The news that it would pay US$5 billion for 9.9% of Morgan Stanley, a Wall Street bank bloodied after announcing nearly US$10 billion in write-downs related to subprime mortgages, transformed CIC from dreaded sovereign wealth fund pillaging international markets to financial savior.
For many people, the idea that China is now a big-time financial player rather than simply an export powerhouse, is still novel. Any reported investment made by the country’s “first” sovereign wealth fund is front page news.
Your correspondent’s arithmetic may not be his strongest suit, but a dragon needs to know how to manage his stash of gold. And by this dragon’s reckoning, China has about half a dozen sovereign funds managing, to varying degrees, the country’s own stash of gold – US$1.5 trillion and counting.
CIC’s investments may grab the headlines, but the State Administration of Foreign Exchange (SAFE) remains the primary manager of the nation’s foreign reserves and China’s biggest investor in foreign markets. For all the nervous whispers about China dumping its US dollar-denominated holdings, SAFE continues to invest the majority of the country’s forex in US Treasury bills. This has helped to push down US interest rates and prop up the country’s economy – essentially lending cash to US consumers to keep on buying Chinese goods.

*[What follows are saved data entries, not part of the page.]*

-- ==== Sys2Proof/Certificates/Slice0/Obligations.lean ====
section
/-! DEFINITION. The statements for the provers, in the order of OBLIGATIONS.json. Each docstring names the rule of
spec/ it formalises. -/

section

open Sys2Proof Sys2Proof.Machine

/-! ## Encoding -/

/-- R51, R52, R58: no bit of an encoding is dropped; every operand at every value comes back. -/
def Obligations.DecodeOfEncode : Prop := ∀ i : Instr, decode (encode i) = .instr i

/-- R53, R58: a word that decodes to an instruction is that instruction's one encoding and selects its row; a word that
selects a row decodes to an instruction of that row; and a word selects at most one row. -/
def Obligations.RowsAndDecoderAgree : Prop :=
  (∀ w i, decode w = .instr i → encode i = w ∧ selectsRow w i = true) ∧
  (∀ w i, selectsRow w i = true → ∃ j, decode w = .instr j ∧ rowMatch j = rowMatch i ∧ rowMask j = rowMask i) ∧
  (∀ w i j, selectsRow w i = true → selectsRow w j = true → rowMatch i = rowMatch j ∧ rowMask i = rowMask j)

/-- The command words of spec/95_test_vectors.md and primitive words of R58 decode to what they stand for. -/
def Obligations.SampleWordsDecode : Prop :=
  decodeTableWord 32 0x00000000 = some .scan ∧
  decodeTableWord 32 0xAE003C01 = some (.writeByte 0x3C 0xAE) ∧
  decodeTableWord 32 0x10076802 = some (.writeMemoryByte 0x68 0x07 0x10) ∧
  decodeTableWord 32 0x00006803 = some (.readByte 0x68) ∧
  decodeTableWord 32 0x00016804 = some (.readMemoryByte 0x68 0x01) ∧
  decodeTableWord 32 0x00105005 = some (.readMemoryMulti 0x50 0x10) ∧
  decodeTableWord 32 0x00105006 = some (.writeMemoryMulti 0x50 0x10) ∧
  decodeTableWord 16 0x1000 = some .issueStart ∧
  decodeTableWord 16 0x2000 = some .issueStop ∧
  decodeTableWord 16 0x30D0 = some (.writeDr 0xD0) ∧
  decodeTableWord 16 0x4000 = some .readDr ∧
  decodeTableWord 16 0x5000 = some .readStatus ∧
  decodeTableWord 16 0x6000 = some .readStatus2 ∧
  decodeTableWord 16 0x7000 = some (.setAck false) ∧
  decodeTableWord 16 0x7001 = some (.setAck true)

/-- R38: bits [7:1] of the address byte are the address and bit [0] the direction (write 0, read 1, R9); the byte is
exactly twice the address plus the direction, and the peripheral reads both back. -/
def Obligations.AddressByteLayout : Prop :=
  ∀ (a : Addr7) (d : Dir),
    (addrByte a d).extractLsb' 1 7 = a ∧
    ((addrByte a d).extractLsb' 0 1 = match d with | .write => 0#1 | .read => 1#1) ∧
    (addrByte a d).toNat = 2 * a.toNat + (match d with | .write => 0 | .read => 1) ∧
    addrOfByte (addrByte a d) = a ∧ dirOfByte (addrByte a d) = d

/-- R60: the bit positions of the registers: what a read of `STATUS` and `STATUS2` records, and the four registers under
the reference binding, `CONTROL` with `START`, `STOP` and `ACK` at bits 8, 9 and 10. That the other bits of `STATUS` and
`STATUS2` read as 0 in a launch with the reference value and as any value in another is the model's reading of R60 with
93 I6 (log 14). The value of `CONTROL`'s other bits is the model's choice (log 1) and not stated. -/
def Obligations.RegisterLayout : Prop :=
  (∀ (f : StatusFlags) (n : Nat), f.word.getLsbD n =
    if n = 0 then f.sb else if n = 1 then f.addr else if n = 2 then f.btf else if n = 6 then f.rxne
    else if n = 7 then f.txe else false) ∧
  (∀ (b : Bool) (n : Nat), (status2Word b).getLsbD n = if n = 1 then b else false) ∧
  (∀ (s : State) (n : Nat), s.statusValue.getLsbD n =
    if n = 0 then s.p.sb else if n = 1 then s.p.addr else if n = 2 then s.p.btf else if n = 6 then s.p.rxne
    else if n = 7 then s.p.txe else s.reservedNow.getLsbD n) ∧
  (∀ (s : State) (n : Nat), s.status2Value.getLsbD n = if n = 1 then s.p.busy else s.reservedNow.getLsbD n) ∧
  (∀ s : State, (s.reserved = .zero → s.reservedNow = 0) ∧
    ∀ (given : List PrimWord) (seed : Nat) (v : PrimWord), s.reserved = .drawn given seed →
      given[s.primTrace.length]? = some v → s.reservedNow = v) ∧
  (∀ s : State, ∃ ctl : PrimWord,
    registerView .reference s.reservedNow s.p .status = some s.statusValue ∧
    registerView .reference s.reservedNow s.p .status2 = some s.status2Value ∧
    registerView .reference s.reservedNow s.p .control = some ctl ∧
    ctl.getLsbD 8 = s.p.reqStart ∧ ctl.getLsbD 9 = s.p.reqStop ∧ ctl.getLsbD 10 = s.p.ackEn ∧
    registerView .reference s.reservedNow s.p .data = s.p.drRx.map fun b => b.setWidth 16)

/-- R62, R51: the operand ranges of each line of assembly; the assembler turns each command line whose operands are in
range into that command's word, with its length and declared buffer where it has them, and refuses every other operand
value, naming the line. Four points are the model's choice and not R62's (DESIGN CHOICE, log 21): that a buffer
declaration may list no byte, that its size may be any number, 0 included, which texts give the tokens of a line, and
that a command without LEN and BUFNAME goes with length 0 and the empty reference. -/
def Obligations.AssemblerChecksOperands : Prop :=
  (AsmLine.wellFormed .scan = true ∧
    (∀ a d, AsmLine.wellFormed (.writeByte a d) = true ↔ a < 128 ∧ d < 256) ∧
    (∀ a r d, AsmLine.wellFormed (.writeMemoryByte a r d) = true ↔ a < 128 ∧ r < 256 ∧ d < 256) ∧
    (∀ a, AsmLine.wellFormed (.readByte a) = true ↔ a < 128) ∧
    (∀ a r, AsmLine.wellFormed (.readMemoryByte a r) = true ↔ a < 128 ∧ r < 256) ∧
    (∀ a r n b, AsmLine.wellFormed (.readMemoryMulti a r n b) = true ↔ a < 128 ∧ r < 256 ∧ 1 ≤ n ∧ n < 2 ^ 32) ∧
    (∀ a r n b, AsmLine.wellFormed (.writeMemoryMulti a r n b) = true ↔ a < 128 ∧ r < 256 ∧ 1 ≤ n ∧ n < 2 ^ 32) ∧
    (∀ b bs, AsmLine.wellFormed (.bufBytes b bs) = true ↔ ∀ v, v ∈ bs → v < 256) ∧
    (∀ b n, AsmLine.wellFormed (.bufSize b n) = true)) ∧
  (∀ (p : Program) (text : List Char) (w : List Char) (rest : List Token) (l : AsmLine) (n : Nat)
      (more : List (List Char)),
    tokensFrom [] text = some (.word w :: rest) → lineOf w rest = some l →
      (l.wellFormed = false → assembleLines p n (text :: more) = .refused ⟨n, .operandRange⟩) ∧
      (l.wellFormed = true → p.addText text = p.addLine l)) ∧
  (∀ p : Program, p.addLine .scan = .ok { p with calls := p.calls ++ [.command 0 0 .empty] }) ∧
  (∀ (p : Program) (a d : Nat), a < 128 → d < 256 →
    p.addLine (.writeByte a d) =
      .ok { p with calls := p.calls ++ [.command (BitVec.ofNat 32 (d * 2 ^ 24 + a * 2 ^ 8 + 1)) 0 .empty] }) ∧
  (∀ (p : Program) (a r d : Nat), a < 128 → r < 256 → d < 256 →
    p.addLine (.writeMemoryByte a r d) =
      .ok { p with
        calls := p.calls ++ [.command (BitVec.ofNat 32 (d * 2 ^ 24 + r * 2 ^ 16 + a * 2 ^ 8 + 2)) 0 .empty] }) ∧
  (∀ (p : Program) (a : Nat), a < 128 →
    p.addLine (.readByte a) =
      .ok { p with calls := p.calls ++ [.command (BitVec.ofNat 32 (a * 2 ^ 8 + 3)) 0 .empty] }) ∧
  (∀ (p : Program) (a r : Nat), a < 128 → r < 256 →
    p.addLine (.readMemoryByte a r) =
      .ok { p with calls := p.calls ++ [.command (BitVec.ofNat 32 (r * 2 ^ 16 + a * 2 ^ 8 + 4)) 0 .empty] }) ∧
  (∀ (p : Program) (a r n : Nat) (b : BufName) (ref : BufRef), a < 128 → r < 256 → n < 2 ^ 32 →
    findBuf b p.bufs = some ref →
    p.addLine (.readMemoryMulti a r n b) =
      .ok { p with calls := p.calls ++
        [.command (BitVec.ofNat 32 (r * 2 ^ 16 + a * 2 ^ 8 + 5)) (BitVec.ofNat 32 n) ref] } ∧
    p.addLine (.writeMemoryMulti a r n b) =
      .ok { p with calls := p.calls ++
        [.command (BitVec.ofNat 32 (r * 2 ^ 16 + a * 2 ^ 8 + 6)) (BitVec.ofNat 32 n) ref] })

SAFE is China’s biggest sovereign wealth fund by a country mile. It’s just that buying T-bills is not as sexy as grabbing stakes in big-name banks.
However, reports last month that an investment arm of SAFE had bought small equity stakes in at least three of Australia’s biggest banks suggest that the agency is ditching its conservative strategy. Although tiny compared to SAFE’s own monthly expenditure on government bonds, these investments are more in keeping with the behavior of a traditional sovereign wealth fund.

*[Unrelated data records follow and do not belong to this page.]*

/-- A wait that is not satisfied keeps the link, at its own label. -/
theorem Linked.of_missed : Linked l q := by
  have hwait : l.isWait = true := (row_isWait hrow).2 ⟨w, ha⟩
  obtain ⟨hreq, hstop, hsb, howner⟩ : q.reqStart = p.reqStart ∧ q.reqStop = p.reqStop ∧ q.sb = p.sb ∧
      q.owner = p.owner := by
    obtain rfl | rfl := hq
    · simp
    · exact clearAddr_kept p
  refine ⟨?_, hreq ▸ hl.pending, hreq ▸ hsb ▸ hl.sent, howner ▸ hstop ▸ hl.released⟩
  refine (labelPeriphInv_of_yields (by simp [Label.yields, hwait])).2 ?_
  rintro rfl
  cases hwait

/-- A wait that expires keeps the link: the start that was not seen may come later. -/
theorem Linked.of_expired (hmiss : w.holds p = false) : Linked .abort q := by
  refine ⟨rfl, fun _ => rfl, fun hs => ?_, by simp [Label.afterStop]⟩
  have hs : p.sb = true := by
    obtain rfl | rfl := hq
    · exact hs
    · exact (clearAddr_kept p).2.2.1 ▸ hs
  have hplaced := row_placed hrow
  have hne : w ≠ .sb := by
    rintro rfl
    exact absurd hs (by simpa [WaitCond.holds] using hmiss)
  simp [ha, Act.placedAt, (hl.sent hs).1, hne] at hplaced

end

end Sys2Proof.Machine
end

section
/-! The invariant, part by part: what the command in progress and its counters are (R55, R88, R115, R121), the poll
counter (R138), and the whole of it under every step. -/

namespace Sys2Proof.Machine

open Sys2Proof

/-! ## The counters of the loops -/

theorem scanInv_iff {l : Label} {e : Engine} (hl : l ≠ .scanInit) :
    scanInv l e = true ↔ ∃ n, e.sa = some n ∧ n < 128 := by
  unfold scanInv
  split
  · exact absurd rfl hl
  · cases e.sa <;> simp

theorem countInv_iff {l : Label} {len : Nat} {e : Engine} : countInv l len e = true ↔
    ∃ i r, e.idx = some i ∧ e.rem = some r ∧ i + r = len ∧
      (if l = .loop then 1 ≤ r else if l = .rxneWaitN ∨ l = .captureN then 1 < r else r = 1) := by
  unfold countInv
  cases hr : e.rem <;> cases hi : e.idx <;> simp
  intro _
  split <;> simp_all

section
variable {l m : Label} {row : Row} {c : Command} {e : Engine} {u : State}

/-- The scan's rows keep its candidate as R98 and R103 say. -/
theorem scanInv_of_row (hrow : scanTable l = some row) (h : scanInv l e = true) (hu : row.act.Counts c e u.e)
    (hm : succLabel row.succ c u = .ok m) (hdone : m ≠ .done) : scanInv m u.e = true := by
  have hnext : m ≠ .scanInit := by
    have hall : everyRow (fun _ _ row => row.succ.targets.all fun m => decide (m ≠ .scanInit)) = true := by decide
    simpa using List.all_eq_true.1 (of_everyRow hall (op := .scan) hrow) m (succLabel_mem hm)
  rw [scanInv_iff hnext]
  cases l <;> cases hrow
  case scanInit => exact ⟨0, congrArg Engine.sa hu, by decide⟩
  case next =>
    obtain ⟨n, -, hu⟩ := hu
    rw [hu]
    simp only [succLabel, hu, readWritten_some, Except.map, Except.ok.injEq] at hm
    split at hm
    · exact ⟨n + 1, rfl, by assumption⟩
    · exact absurd hm.symm hdone
  case inspect =>
    obtain ⟨x, hu⟩ := hu
    rw [hu]
    exact (scanInv_iff (l := .inspect) (by simp)).1 h
  all_goals
    cases (hu : u.e = e)
    exact (scanInv_iff (by simp)).1 h

/-- The multi-byte read's rows keep its counters as R114 and R115 say. -/
theorem multiReadInv_of_row (hrow : readMemoryMultiTable l = some row) (hlen : 1 ≤ c.len)
    (h : multiReadInv l c.len e = true) (hu : row.act.Counts c e u.e) (hm : succLabel row.succ c u = .ok m)
    (hdone : m ≠ .done) : multiReadInv m c.len u.e = true := by
  cases l <;> cases hrow
  case clearAddrR =>
    cases hm
    rw [show u.e = { e with rem := some c.len, idx := some 0 } from hu]
    exact (countInv_iff (l := .loop) (len := c.len) (e := { e with rem := some c.len, idx := some 0 })).2
      ⟨0, c.len, rfl, rfl, by simp, by simpa using hlen⟩
  case loop =>
    cases (hu : u.e = e)
    obtain ⟨i, r, hi, hr, hsum, hpos⟩ := (countInv_iff (l := .loop) (e := u.e)).1 h
    simp only [succLabel, hr, readWritten_some, Except.map, Except.ok.injEq] at hm
    simp only [if_true] at hpos
    split at hm <;> subst hm
    · exact (countInv_iff (l := .rxneWaitN)).2 ⟨i, r, hi, hr, hsum, by simpa⟩
    · exact (countInv_iff (l := .disableAck)).2 ⟨i, r, hi, hr, hsum, by simp; omega⟩
  case captureN =>
    cases hm
    obtain ⟨i, r, hi, hr, hu⟩ := hu
    obtain ⟨i', r', hi', hr', hsum, hpos⟩ := (countInv_iff (l := .captureN)).1 h
    cases hi.symm.trans hi'
    cases hr.symm.trans hr'
    rw [hu]
    simp at hpos
    exact (countInv_iff (l := .loop) (len := c.len) (e := { e with idx := some (i + 1), rem := some (r - 1) })).2
      ⟨i + 1, r - 1, rfl, rfl, by omega, by simp; omega⟩
  case rxneWaitN | disableAck | stop | rxneWait =>
    cases hm
    cases (hu : u.e = e)
    unfold multiReadInv at h ⊢
    obtain ⟨i, r, hi, hr, hsum, hpos⟩ := countInv_iff.1 h
    exact countInv_iff.2 ⟨i, r, hi, hr, hsum, by simpa using hpos⟩
  case capture => exact absurd (Except.ok.inj hm).symm hdone
  all_goals
    cases hm
    rfl

/-- The multi-byte write's rows keep its index as R121 says. -/
theorem multiWriteInv_of_row (hrow : writeMemoryMultiTable l = some row) (hlen : 1 ≤ c.len)
    (h : multiWriteInv l c.len e = true) (hu : row.act.Counts c e u.e) (hm : succLabel row.succ c u = .ok m)
    (hdone : m ≠ .done) : multiWriteInv m c.len u.e = true := by
  cases l <;> cases hrow
  case registerByte =>
    cases hm
    rw [show u.e = { e with idx := some 0 } from hu]
    rfl
  case regTxeWait =>
    cases hm
    cases (hu : u.e = e)
    cases hi : u.e.idx with
    | none => simp [multiWriteInv, hi] at h
    | some i => simp [multiWriteInv, hi] at h ⊢; omega
  case dataByte =>
    cases hm
    obtain ⟨i, hi, hu⟩ := hu
    rw [hu]
    simp [multiWriteInv, hi] at h ⊢
    omega
  case transferComplete =>
    cases (hu : u.e = e)
    cases hi : u.e.idx with
    | none => simp [multiWriteInv, hi] at h
    | some i =>
      simp only [succLabel, hi, readWritten_some, Except.map, Except.ok.injEq] at hm
      split at hm <;> subst hm
      · simpa [multiWriteInv, hi]
      · simp [multiWriteInv]
  case stop => exact absurd (Except.ok.inj hm).symm hdone
  all_goals
    cases hm
    simp [multiWriteInv]

/-- Every row keeps the registers its operation has written. -/
theorem counterInv_of_row {q : Params} (hrow : stepTable c.op l = some row) (hacc : c.accepted q = true)
    (h : counterInv c l e = true) (hu : row.act.Counts c e u.e) (hm : succLabel row.succ c u = .ok m)
    (hdone : m ≠ .done) : counterInv c m u.e = true := by
  have hlen (hb : c.op.takesBuffer = true) : 1 ≤ c.len := by
    simp only [Command.accepted, implies_iff, hb, Bool.and_eq_true, decide_eq_true_eq, true_imp_iff] at hacc
    exact hacc.1.1
  unfold counterInv at h ⊢
  cases hop : c.op <;> rw [hop] at h hrow hlen <;> dsimp only at h ⊢
  case scan => exact scanInv_of_row hrow h hu hm hdone
  case readMemoryMulti => exact multiReadInv_of_row hrow (hlen rfl) h hu hm hdone
  case writeMemoryMulti => exact multiWriteInv_of_row hrow (hlen rfl) h hu hm hdone

end

/-! ## The command in progress -/

theorem pc_of_row {op : Op} {l : Label} {row : Row} (h : stepTable op l = some row) :
    l ≠ .idle ∧ l ≠ .done ∧ l ≠ .abort := by
  have hall : everyRow (fun _ l _ => decide (l ≠ .idle) && decide (l ≠ .done) && decide (l ≠ .abort)) = true := by decide
  simpa [and_assoc] using of_everyRow hall h

theorem commandInv_idle {s : State} (h : commandInv s = true) : s.e.pc = .idle ↔ s.e.cmd = none := by
  unfold commandInv at h
  cases hc : s.e.cmd with
  | none => simpa [hc] using h
  | some c =>
    simp only [hc, Bool.and_eq_true, decide_eq_true_eq] at h
    simp [h.1.1.1]

/-- At a label of its table a command is accepted, has no result yet, and its registers are written. -/
theorem commandInv_row {s : State} {c : Command} {row : Row} (h : commandInv s = true) (hc : s.e.cmd = some c)
    (hrow : stepTable c.op s.e.pc = some row) :
    c.accepted s.params = true ∧ s.p.initialized = true ∧ s.result = none ∧ counterInv c s.e.pc s.e = true := by
  obtain ⟨hidle, hdone, habort⟩ := pc_of_row hrow
  simp only [commandInv, hc, Bool.and_eq_true] at h
  obtain ⟨⟨⟨-, hacc⟩, hinit⟩, h⟩ := h
  simp only [Option.isNone_iff_eq_none] at h
  exact ⟨hacc, hinit, h.1.2, h.2⟩

/-- A running command's label, where nothing is wrong with it. -/
theorem commandInv_of_label {s : State} {c : Command} (hc : s.e.cmd = some c) (hacc : c.accepted s.params = true)
    (hinit : s.p.initialized = true)
    (h : s.e.pc = .done ∨ (s.e.pc = .abort ∧ s.result ≠ none) ∨ ((stepTable c.op s.e.pc).isSome = true ∧
      s.result = none ∧ counterInv c s.e.pc s.e = true)) : commandInv s = true := by
  simp only [commandInv, hc, hacc, hinit, Bool.and_true]
  obtain hpc | ⟨hpc, hr⟩ | ⟨hrow, hr, hcount⟩ := h
  · simp [hpc]
  · simp [hpc, Option.isSome_iff_ne_none, hr]
  · obtain ⟨row, hrow'⟩ := Option.isSome_iff_exists.1 hrow
    obtain ⟨hidle, hdone, habort⟩ := pc_of_row hrow'
    simp [hidle, hrow, hr, hcount]

/-! ## The whole invariant -/

/-- `State.inv` as a proposition, its parts named. -/
structure State.Inv (s : State) : Prop where
  wf : s.params.wellFormed = true
  periph : s.p.Inv
  command : commandInv s = true
  polls : pollsInv s = true
  link : Linked s.e.pc s.p
  own : ownPrimitives s = true

theorem State.inv_iff {s : State} : s.inv = true ↔ s.Inv := by
  simp only [State.inv, Bool.and_eq_true, Periph.inv_iff, linkInv_iff]
  constructor
  · rintro ⟨⟨⟨⟨⟨h1, h2⟩, h3⟩, h4⟩, h5⟩, h6⟩
    exact ⟨h1, h2, h3, h4, h5, h6⟩
  · rintro ⟨h1, h2, h3, h4, h5, h6⟩
    exact ⟨⟨⟨⟨⟨h1, h2⟩, h3⟩, h4⟩, h5⟩, h6⟩

theorem pollsInv_iff {s : State} : pollsInv s = true ↔ (s.e.pc.isWait = false → s.e.polls = 0) ∧
    (s.params.policy = .spin → s.e.polls = 0) ∧
    (s.params.policy = .bounded → s.e.polls < s.params.timeoutPolls) := by
  unfold pollsInv
  rw [Bool.and_eq_true, implies_iff]
  cases s.params.policy <;> simp

theorem one_le_timeoutPolls {q : Params} (h : q.wellFormed = true) : 1 ≤ q.timeoutPolls := by
  simp only [Params.wellFormed, Bool.and_eq_true, decide_eq_true_eq] at h
  exact h.1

CIC is the upstart knave to SAFE’s king in China’s pack of financial playing cards. (The People’s Bank of China, which ultimately controls SAFE, remains the ace). But Beijing also has a number of useful, if lesser, players with which to gamble away the country’s small change.
Last year China Development Bank (CDB), one of Beijing’s three policy lenders, paid about US$3 billion for a 3.1% stake in Britain’s Barclays Bank. Although CDB says it is transforming itself into a genuinely commercial entity, some analysts pointed out that it could be positioning itself as an alternative state investment vehicle to CIC.
The China-Africa Development Fund, set up by CDB in June last year and earmarked to receive US$5 billion of state money, announced its first foray into the continent last month. Meanwhile, the Export-Import Bank of China, another state-financed policy bank, plans to finance projects in Africa, the Mekong Delta and the Pacific Islands.
Finally, towards the end of last year it was reported that China’s National Council for Social Security Fund – the national pension fund – had discussed buying stakes in US private equity firms Carlyle and Kohlberg Kravis Roberts.
CIC may be the poster boy for China’s sovereign wealth, but it is just one of several mainland funds hunting for foreign assets in which to plough the country’s vast store of foreign reserves. Expect to see China’s sovereign wealth funds bag more overseas prizes in 2008.